> [TASK TO CARRY OUT]
Begin at the line containing "as given. -/" in the entries below and end at the line containing "def withAct (x"; transcribe that range exactly and nothing outside it.

> [EXERCISE DATA]
····················
-- ==== Sys2Proof/Tests/Slice0.lean ====
section
/-! SUPPORT. The model's own tests: words written out from the spec's encodings, ill-formed terms, single steps on small
states, and for every statement with hypotheses a witness that meets them. -/

open Sys2Proof Sys2Proof.Machine Sys2Proof.Claims

namespace Sys2Proof.Tests

-- One theorem after another: the checks of many at once would take more memory than the build has.
set_option Elab.async false

/-! ## Small states -/

/-- The words at their positions, with their literals, decode to the instructions. -/
def readAs (l : List ((Nat × Nat × Lit) × Instr)) : Bool := l.all (fun p => decide (decodeWord p.1.1 p.1.2.1 p.1.2.2 = some p.2))
/-- The command words decode to the commands. -/
def cmdAs (l : List (Word × Instr)) : Bool := l.all (fun p => decide (decodeCmd p.1 = some p.2))
/-- A tile that runs a task. -/
def task : Tile := { Tile.reset with started := true }
/-- Tile 0 as given, in a machine at reset whose repair registers are restored. -/
def on0 (t : Tile) : State := { State.reset with tiles := [(0, t)], hc := { Harbour.reset with restored := true } }
/-- The event's operands. -/
def evt (a b c : Nat) (s : State) : State := { s with ev := { EvArgs.zero with a := a, b := b, c := c } }
/-- The bytes of an image: each field as offset, size and value, the rest 0. -/
def imgOf (n : Nat) (l : List (Nat × Nat × Nat)) : List Byte :=
  (List.range n).map (fun o => match l.find? (fun f => f.1 ≤ o && o < f.1 + f.2.1) with
    | some f => BitVec.ofNat 8 (f.2.2 / 256 ^ (o - f.1))
    | none => 0)
/-- A running timetable 0 of partition 0 in domain 0 whose TC is c; tile 0 as given. -/
def inTime (c : Nat) (img : List Byte) (t : Tile) : State :=
  { on0 t with
    tts := [(0, { TT.none with parts := [0], st := .running, img := img })]
    doms := [(0, { Dom.none with parts := [0], tc := c, live := true })] }
/-- A tile with one action in its calendar, due at once. -/
def withAct (x : Act) (t : Tile) : Tile := { t with cal := [⟨0, 0, 1, BRef.zero, x⟩] }

/-- An access that was issued in cycle 0. -/
def acc0 (op : AccOp) (ps : List Part) : Acc := ⟨0, 0, 4, BRef.zero, false, op, .rlx, .none, ps, false, false, 0, none, false, 0⟩

/-! ## Witnesses: decoding and stepping -/

theorem wit_EncodingLosesNoOperand : (Instr.addSl 63 63 (.lit 0xFFFFFFFF)).WellFormed ∧
    encTile (.addSl 63 63 (.lit 0xFFFFFFFF)) = some (0x0FFFC000, some 0xFFFFFFFF) := ⟨by unfold Instr.WellFormed; decide, by decide⟩
/-- A bundle of words with these majors: each but the last chains. -/
def majors (l : List Nat) (w : Nat) : Nat :=
  match l[w]? with
  | some m => 2 ^ 26 * m + (if w + 1 < l.length then 2 ^ 31 else 0)
  | none => 0
/-- The words that a bundle of these majors splits into, by majors. -/
def splits (l ms : List Nat) : Option Nat :=
  match splitBundle (majors l) 7 0 0 with
  | .ok r => some (ofMajors r.1 ms)
  | .error _ => none
theorem wit_WordsThatTheSpecRefusesDoNotDecode :
    (majOf 0x14000000 ∈ [5, 6, 7, 0x13, 0x1D, 0x1F] ∧ majOf 0x7FFFFFFF ∈ [5, 6, 7, 0x13, 0x1D, 0x1F]) ∧
    (∃ w i, decodeWord 3 w 0 = some i ∧ majOf w = 0x14) ∧ (∃ w i, decodeWord 3 w 0 = some i ∧ majOf w = 0x15) ∧
    (∃ w i, decodeWord 3 w 0 = some i ∧ majOf w = 0x16) ∧ (∃ w i, decodeWord 2 w 0 = some i ∧ majOf w = 0x17) ∧
    (wantsLit 0x0C310000 = true ∧ (2 + 1) % 3 = 0 ∧ (254 + 1) % 3 = 0) ∧
    ((248 : Nat) + 6 < 255 ∧ ∀ k, k < 6 → chainOf 0x80000000 = true ∧ wantsLit 0x80000000 = false) ∧
    (∃ (get : Nat → Nat) (w k : Nat), k < 6 ∧ (∀ j, j < k → chainOf (get (w + j)) = true ∧ wantsLit (get (w + j)) = false) ∧
      wantsLit (get (w + k)) = true ∧ (w + k + 1) % 3 = 0 ∧ w + k = 254) ∧
    (splits [0, 7, 0x1E] [0, 1, 2, 3, 4, 5, 6, 7, 0x1E] = some 3 ∧ splits [8, 0xB] [8, 9, 0xA, 0xB] = some 2 ∧
      splits [0xC, 0x13] [0xC, 0xD, 0xE, 0xF, 0x10, 0x11, 0x12, 0x13] = some 2 ∧
      splits [0x14, 0x15, 0x14, 0x15] [0x14, 0x15, 0x16, 0x17] = some 4 ∧ splits [0x18, 0x18] [0x18, 0x19] = some 2 ∧
      splits [0x1A, 0x1B] [0x1A, 0x1B] = some 2 ∧ splits [0x1C, 0x1C] [0x1C] = some 2) := by
  refine ⟨by decide, ⟨0x50000000, _, rfl, by decide⟩, ⟨0x54000000, _, rfl, by decide⟩, ⟨0x58200100, _, rfl, by decide⟩,
    ⟨0x5C7C0000, _, rfl, by decide⟩, by decide, by decide,
    ⟨fun w => if w = 254 then 0x0C310000 else 0x80000000, 252, 2, by decide, by decide, by decide, by decide, rfl⟩, ?_⟩
  decide
/-- A tile at word 0 of a segment with a word, then ADD a3, a1, a2. -/
def coded (w : Nat) : State := { on0 { task with code := [[BitVec.ofNat 32 w, 0x00304200]] } with agenda := [.issue 0] }
theorem wit_AStepRunsTheDecodedInstruction :
    (∃ s id r l nx p i rest, s.agenda = .issue id :: r ∧ id < 768 ∧ Issues (tileOf s id) (tcAt s id) ∧
      decodeBundle (halfWord (tileOf s id)) (tileOf s id).pc = .ok (l, nx) ∧ clash (tileOf s id) l = false ∧
      codeEcc s id (tileOf s id) (tileOf s id).pc nx = none ∧ liveWords l = (p, i) :: rest) ∧
    (∃ (s : State) (id p : Nat) (i : Instr) (r : List Work), s.agenda = .word id p i :: r ∧ id < 768) ∧
    (∃ (s : State) (i : Instr) (x : EvArgs) (r : List Work), s.agenda = .ev i x :: r) ∧
    (∃ (s : State) (i : Instr) (x : EvArgs) (r : List (Instr × EvArgs)), s.agenda = [] ∧ s.inputs = (i, x) :: r) ∧
    (∃ (s : State) (q : Nat) (w : Word) (i : Instr) (r : List Work), s.agenda = .cmd q :: r ∧
      (∀ a b c d, (queueAt s q).wait ≠ .copy a b c d) ∧ (queueAt s q).wait ≠ .move ∧ (queueAt s q).wait ≠ .window ∧
      wordAt s q (queueAt s q).at_ = some w ∧ wordServed s q (queueAt s q).at_ = true ∧ decodeCmd w = some i) ∧
    (∃ (s : State) (q : Nat) (r : List Work) (a b c : Nat), s.agenda = .cmd q :: r ∧ (queueAt s q).wait = .copy a b c (some 0)) ∧
    (∃ (s : State) (q : Nat) (i : Instr) (r : List Work), s.agenda = .cmd q :: r ∧ (queueAt s q).wait = .move ∧
      decodeCmd (queueAt s q).ir = some i) ∧
    (∃ (s : State) (q : Nat) (i : Instr) (r : List Work), s.agenda = .cmd q :: r ∧ (queueAt s q).wait = .window ∧
      decodeCmd (queueAt s q).ir = some i) ∧
    (∃ s id p i k, storageOf (tileOf s id) i = [k] ∧ eccBad s 6 id k = true ∧ p = (1 : Nat)) := by
  refine ⟨⟨coded 0x00304200, 0, [], _, _, _, _, _, rfl, by decide, ⟨by decide, by decide, by decide, by decide, by decide, nofun⟩,
    rfl, rfl, rfl, rfl⟩, ⟨{ State.reset with agenda := [.word 767 1 .nop] }, 767, 1, .nop, [], rfl, by decide⟩,
    ⟨{ State.reset with agenda := [.ev .tcTick EvArgs.zero] }, _, _, _, rfl⟩,
    ⟨{ State.reset with inputs := [(.warmReset, EvArgs.zero)] }, _, _, _, rfl, rfl⟩,
    ⟨{ State.reset with agenda := [.cmd 0], queues := [(0, { Queue.off with line := some [0x10001, 0x0120000000004000] })] }, 0, _, _, [],
      rfl, nofun, nofun, nofun, rfl, rfl, rfl⟩,
    ⟨{ State.reset with agenda := [.cmd 0], queues := [(0, { Queue.off with wait := .copy 0 64 64 (some 0) })] }, 0, [], 0, 64, 64, rfl, rfl⟩,
    ⟨{ State.reset with agenda := [.cmd 0], queues := [(0, { Queue.off with wait := .move, ir := 0x0120000000004000 })] }, 0, _, [], rfl, rfl, rfl⟩,
    ⟨{ State.reset with agenda := [.cmd 0], queues := [(0, { Queue.off with wait := .window, ir := 0x0120000000004000 })] }, 0, _, [], rfl, rfl, rfl⟩,
    ⟨{ on0 task with ecc := [(6, 95)] }, 0, 1, .plogAnd 1 15 0, 95, by decide, by decide, rfl⟩⟩
theorem wit_AnIllegalBundleTrapsAndIssuesNothing : (∃ s id r, s.agenda = .issue id :: r ∧ id < 768 ∧
    Issues (tileOf s id) (tcAt s id) ∧ FetchesIllegal s id ∧ causeOf (tileOf s id) = 0 ∧
      ∃ e, decodeBundle (halfWord (tileOf s id)) (tileOf s id).pc = .error e) ∧
    ∃ s id r, s.agenda = .issue id :: r ∧ id < 768 ∧ Issues (tileOf s id) (tcAt s id) ∧ FetchesIllegal s id ∧ causeOf (tileOf s id) = 0 ∧
      ∃ x, decodeBundle (halfWord (tileOf s id)) (tileOf s id).pc = .ok x :=
  ⟨⟨coded 0x7FFFFFFF, 0, [], rfl, by decide, ⟨by decide, by decide, by decide, by decide, by decide, nofun⟩, .inl ⟨_, rfl, rfl⟩, by decide,
      _, rfl⟩,
    coded 0x80304200, 0, [], rfl, by decide, ⟨by decide, by decide, by decide, by decide, by decide, nofun⟩,
      .inr ⟨[(0, .add 3 1 2), (1, .add 3 1 2)], 2, .add 3 1 2, .add 3 1 2, rfl, by decide, by decide, .inl ⟨3, by decide, by decide, by decide⟩, rfl⟩,
      by decide, _, rfl⟩
theorem wit_EveryStepKeepsMemoryCanonical : ∃ s t, MemOk s ∧ step s = .next t :=
  ⟨{ coded 0 with mem := [(7, 1)] }, _, ⟨by decide, by decide, by unfold TilesOk; decide, by unfold HalvesOk; decide, nofun, nofun⟩, rfl⟩

/-! ## Scalar words -/

/-- Registers 1 to 4 with values, registers 8 to 10 for accesses. -/
def regs : Tile := { task with a := [(1, 0x8000000000000000), (2, 3), (3, 64), (4, 0x3F800000)] }
theorem wit_IntegerWordsComputeTheirResults : ∃ i s f, aForm (me s) i = some f ∧ Readable s f.src ∧ Writable s f.d :=
  ⟨.sel 3 1 2, on0 regs, _, rfl, by unfold Readable; decide, by unfold Writable; decide⟩
theorem wit_PredicateWordsComputeTheirResults : ∃ i s f, pForm (me s) i = some f ∧ Readable s f.src :=
  ⟨.fcmpUn 15 4 4, on0 regs, _, rfl, by unfold Readable; decide⟩
theorem wit_FloatWordsRoundOnceAndConvert : (∃ i s f, fForm (me s) i = some f ∧ Readable s f.src ∧ Writable s f.d) ∧
    ∃ s, Readable s [4] ∧ Writable s 63 :=
  ⟨⟨.ffma 63 4 4, on0 regs, _, rfl, by unfold Readable; decide, by unfold Writable; decide⟩,
   on0 regs, by unfold Readable; decide, by unfold Writable; decide⟩
/-- Shape 7 with two extents, 3 and 4. -/
def shaped : State := on0 { regs with sh := [(7, ⟨[(3, 0xAAAAAAAB, 1), (4, 0x80000000, 1)]⟩)] }
theorem wit_TensorIndexWordsFollowTheShape : (shapeOf (me shaped) 7).dims ≠ [] ∧ (62 : Reg) ≠ 0 ∧
    (62 : Reg).toNat + (shapeOf (me shaped) 7).dims.length ≤ 64 ∧ Readable shaped [2] ∧
    (∀ j < (shapeOf (me shaped) 7).dims.length, Writable shaped (BitVec.ofNat 6 ((62 : Reg).toNat + j))) ∧
    64 < (63 : Reg).toNat + (shapeOf (me shaped) 7).dims.length ∧ (shapeOf (me shaped) 8).dims = [] :=
  ⟨by decide, by decide, by decide, by unfold Readable; decide, by unfold Writable; decide, by decide, by decide⟩
theorem wit_SystemWordsReadAndWriteTheirRegisters : (∃ i s d v, readForm s i = some (d, v) ∧ Writable s d) ∧
    (∃ i s d v, (me s).firmware = true ∧ privForm s i = some (d, v) ∧ Writable s d) ∧
    (∃ s, Readable s [1, 2]) ∧ ∃ s, Readable s [1] ∧ afReserved .sstat (rdReg (me s) 1) = false :=
  ⟨⟨.rdsr 63 .segst, on0 regs, _, _, rfl, by unfold Writable; decide⟩,
   ⟨.rdtc 63, on0 { regs with firmware := true }, _, _, rfl, rfl, by unfold Writable; decide⟩,
   ⟨on0 regs, by unfold Readable; decide⟩, on0 regs, by unfold Readable; decide, by decide⟩
theorem wit_PrivilegedWordsAndPendingRegistersTrap :
    (∃ i s, privileged i = true ∧ (me s).firmware = false ∧ ∀ d, i = .ptid d ∨ i = .rdwc d ∨ i = .rdtc d → Writable s d) ∧
    (∃ i s f, aForm (me s) i = some f ∧ ¬ Writable s f.d) ∧
    (∃ i s f, aForm (me s) i = some f ∧ ∃ r ∈ f.src, regPending s r = true) ∧
    (∃ i s, (∀ g, guardField i = some g → guardOn (me s) g = true) ∧ ∃ r ∈ (names i).1, regPending s r = true) ∧
    (∃ i s, (∀ g, guardField i = some g → guardOn (me s) g = true) ∧ ∃ q ∈ (names i).2, qPending s q = true) ∧
    ∃ (s : State) (g : Guard) (ma : MemA), guardOn (me s) g = true ∧ regPending s ma.ba = true :=
  ⟨⟨.ptid 63, on0 regs, by decide, by decide, fun d h => by rcases h with h | h | h <;> cases h; unfold Writable; decide⟩,
   ⟨.add 31 1 2, inTime 5 [] { regs with pendR := [(31, 0)], out := [acc0 (.load 8 false 31) []] }, _, rfl, by unfold Writable; decide⟩,
   ⟨.add 3 31 2, inTime 5 [] { regs with pendR := [(31, 0)], out := [acc0 (.load 8 false 31) []] }, _, rfl, 31, by decide, by decide⟩,
   ⟨.gst 0 3 ⟨.rlx, .none⟩ 4 ⟨31, none⟩, inTime 5 [] { regs with pendR := [(31, 0)], out := [acc0 (.load 8 false 31) []] },
     fun g h => by cases h; decide, 31, by decide, by decide⟩,
   ⟨.vmovq 1 ⟨true, 15⟩, inTime 5 [] { regs with queues := [(15, [⟨some 0, 0⟩])], out := [acc0 (.loadV 15) []] }, nofun, 15, by decide, by decide⟩,
   ⟨inTime 5 [] { regs with pendR := [(31, 0)], out := [acc0 (.load 8 false 31) []] }, 0, ⟨31, none⟩, by decide, by decide⟩⟩

/-! ## Landing and control -/

theorem wit_WritesLandInIssueOrderInTheirTile :
    (∃ s p r, Due s s.ev.a (isLanding s.ev.flag) p r ∧
      ∀ row g v k, p.act = .aswr row g v → k < 32 → eccBad s 4 s.ev.a (128 * row + 32 * g + k) = false) ∧
    (∃ s p r row g v, Due s s.ev.a (isLanding s.ev.flag) p r ∧ p.act = .aswr row g v ∧
      ∃ k < 32, eccBad s 4 s.ev.a (128 * row + 32 * g + k) = true) ∧
    ([⟨0, 0, 1, BRef.zero, .lc 0 1⟩, ⟨0, 0, 2, BRef.zero, .lc 1 1⟩] : List Pend).Pairwise (fun p q => pendBefore p q = true) ∧
    (∃ (t : Tile) (m n : Nat), t.rs ≤ 32 ∧ m < 64 ∧ n < 64 ∧ physReg t m = physReg t n) ∧
    ∃ (t : Tile) (i : Nat), t.rs ≤ 32 ∧ t.rb < t.rs ∧ i + 1 < t.rs := by
  refine ⟨⟨on0 (withAct (.reg 3 7) task), ⟨0, 0, 1, BRef.zero, .reg 3 7⟩, [], ⟨[], [], rfl, rfl, by decide, by decide, by simp⟩,
      fun _ _ _ _ h => Act.noConfusion h⟩,
    ⟨{ on0 (withAct (.aswr 767 3 0) task) with ecc := [(4, 98303)] }, ⟨0, 0, 1, BRef.zero, .aswr 767 3 0⟩, [], 767, 3, 0,
      ⟨[], [], rfl, rfl, by decide, by decide, by simp⟩, rfl, 31, by decide, by decide⟩, by decide,
    ⟨{ task with rs := 32, rb := 31 }, 63, 63, by decide, by decide, by decide, rfl⟩,
    { task with rs := 32, rb := 31 }, 30, by decide, by decide, by decide⟩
····················
> [SOLUTION TO THE EXERCISE]
/-- A running timetable 0 of partition 0 in domain 0 whose TC is c; tile 0 as given. -/
def inTime (c : Nat) (img : List Byte) (t : Tile) : State :=
  { on0 t with
    tts := [(0, { TT.none with parts := [0], st := .running, img := img })]
    doms := [(0, { Dom.none with parts := [0], tc := c, live := true })] }
/-- A tile with one action in its calendar, due at once. -/
def withAct (x : Act) (t : Tile) : Tile := { t with cal := [⟨0, 0, 1, BRef.zero, x⟩] }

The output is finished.